PostgreSQL Notes

Creating this note to keep track of some things about PostgreSQL that I want to remember / learn about. So far, I have taken notes mainly on PostgreSQL indexes and keys.

Date Created:

Last Edited:

2 536

Listing All Columns in Table

Sometimes you want to do this to get information about the table in a quick manner
- Right now I am using it to create structs for each table to make the backend migration from NodeJS to GO easier.

-- Select most of the relevant information from the table
SELECT column_name, column_default, data_type, is_nullable 
FROM information_schema.columns 
WHERE table_name='TABLE_NAME';

A Note on Database Indexes

See the documentation for detailed notes on PostgreSQL indexes.

Indexes are a common way to enhance databse performance. An index allows the database server to find and retrieve specific rows much faster than it could do without an index.
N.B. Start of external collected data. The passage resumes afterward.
/-! ### The state register (R544, R550) -/

/-- The state the latches and loops force, if any. -/
def forcedState (x : Module) : Option ModState :=
  let s := x.sill
  if s.leakCut then some .leakCut
  else if s.inletLock ∨ !s.interlock ∨ !s.present ∨ s.stopped ∨ s.fault then some .off
  else if s.safeStop then some (if inletClosed x then .safeStop else .off)
  else none

/-- The register follows Sill, and a start in progress is at its end (R33, R445); entering LEAK_CUT or SAFE_STOP begins its
alarm (R490). -/
def followSill (x : Module) : Module :=
  match forcedState x with
  | none => x
  | some t =>
    if x.mgmt.module = t then x
    else
      let x1 := toState t (onMgmt (fun m => { m with start := none, startDue := none }) x)
      let c := (if t = .leakCut then x.sill.leakCause else x.sill.firstCause).toNat
      match t with
      | .leakCut => beginAlarm 1 c x1
      | .safeStop => beginAlarm 2 c x1
      | _ => x1

/-- HALT_CAUSE shown now (R550). -/
def shownCause (s : Sill) : Byte := if s.leakCut then s.leakCause else s.firstCause

/-! ### J3 (R21, R542) -/

/-- Sill asserts HALT and HALT_CAUSE (R542 step 1): the beat generator stops, and pending J1 orders are discarded. -/
def assertHalt (cause : Byte) (x : Module) : Module :=
  onSill (fun s => { s with halt := true, haltAt := some x.sf, halted := false })
    (onCtrl (fun c => { c with haltCause := cause }) (onData haltBeats x))

/-- TILE_PWR_EN falls on all 64 lines (R542 step 3). -/
def dropTilePower (x : Module) : Module :=
  onSill (fun s => { s with tilePwrEn := false }) (onData (fun d => dropTiles (envOf x) d) x)

/-- HALTED rises while HALT stands, and Sill drops the lines (R542, R152). -/
def haltedRises (x : Module) : Module :=
  if !x.sill.halt then x
  else dropTilePower (onSill (fun s => { s with halted := true }) (onData (fun d => haltedRise (envOf x) d) x))

/-- HALTED has not come 2 µs after HALT: the fault is declared, and Sill drops the lines (R152, R542). -/
def haltedTimeout (x : Module) : Module :=
  if x.sill.halt ∧ !x.sill.halted then dropTilePower (onData (fun d => haltedLate (envOf x) d) x) else x

/-- HALTED has not come within 100 µs (R543). -/
def haltedMissing (x : Module) : Module :=
  if x.sill.halt ∧ !x.sill.halted then onSill (fun s => { s with haltMissing := true }) x else x

/-- The inlet opens and Sill refuses to close it. -/
def lockInlet (x : Module) : Module := followSill (openInlet (onSill (fun s => { s with inletLock := true }) x))

/-- A tile rail is still above 0.20 V 1 ms after the drop (R543). `mv` is the highest tile rail. -/
def tileRailCheck (mv : Nat) (x : Module) : Module :=
  if x.sill.halt ∧ !x.sill.tilePwrEn ∧ 200 < mv then lockInlet x else x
But indexes also add overhead to the database system as a whole, so they should be used sensibly.

Index Operations:

index_name: Whatever you want to name the index
table_name: the name of the table on which to create the index
column_name: the name of the column to create the index on

-- Create Index
CREATE INDEX index_name ON table_name (column_name);
-- Drop Index
DROP INDEX index_name

In general, PostgreSQL indexes can be used to optimize queries that contain one or more WHERE or JOIN clauses of the form indexed-column indexable-operator comparison-value where the indexed-column is whatever column or expression the index has been defined on. The indexable-operator is an operator that is a member of the index's operator class for the indexed column, and the comparison-value can be any expression that is not volatile and that does not reference the index's table.

Index Types:

PostgreSQL provides several index types: B-tree, Hash, GIST< SP-GiST, GIN, BRIN, and the extension bloom. Each index type uses a different algorithm that is best suited to different types of indexable clauses.

B-Tree indexes are the default. The other index types are selected using the syntax below. (Replace index_type with an index_type).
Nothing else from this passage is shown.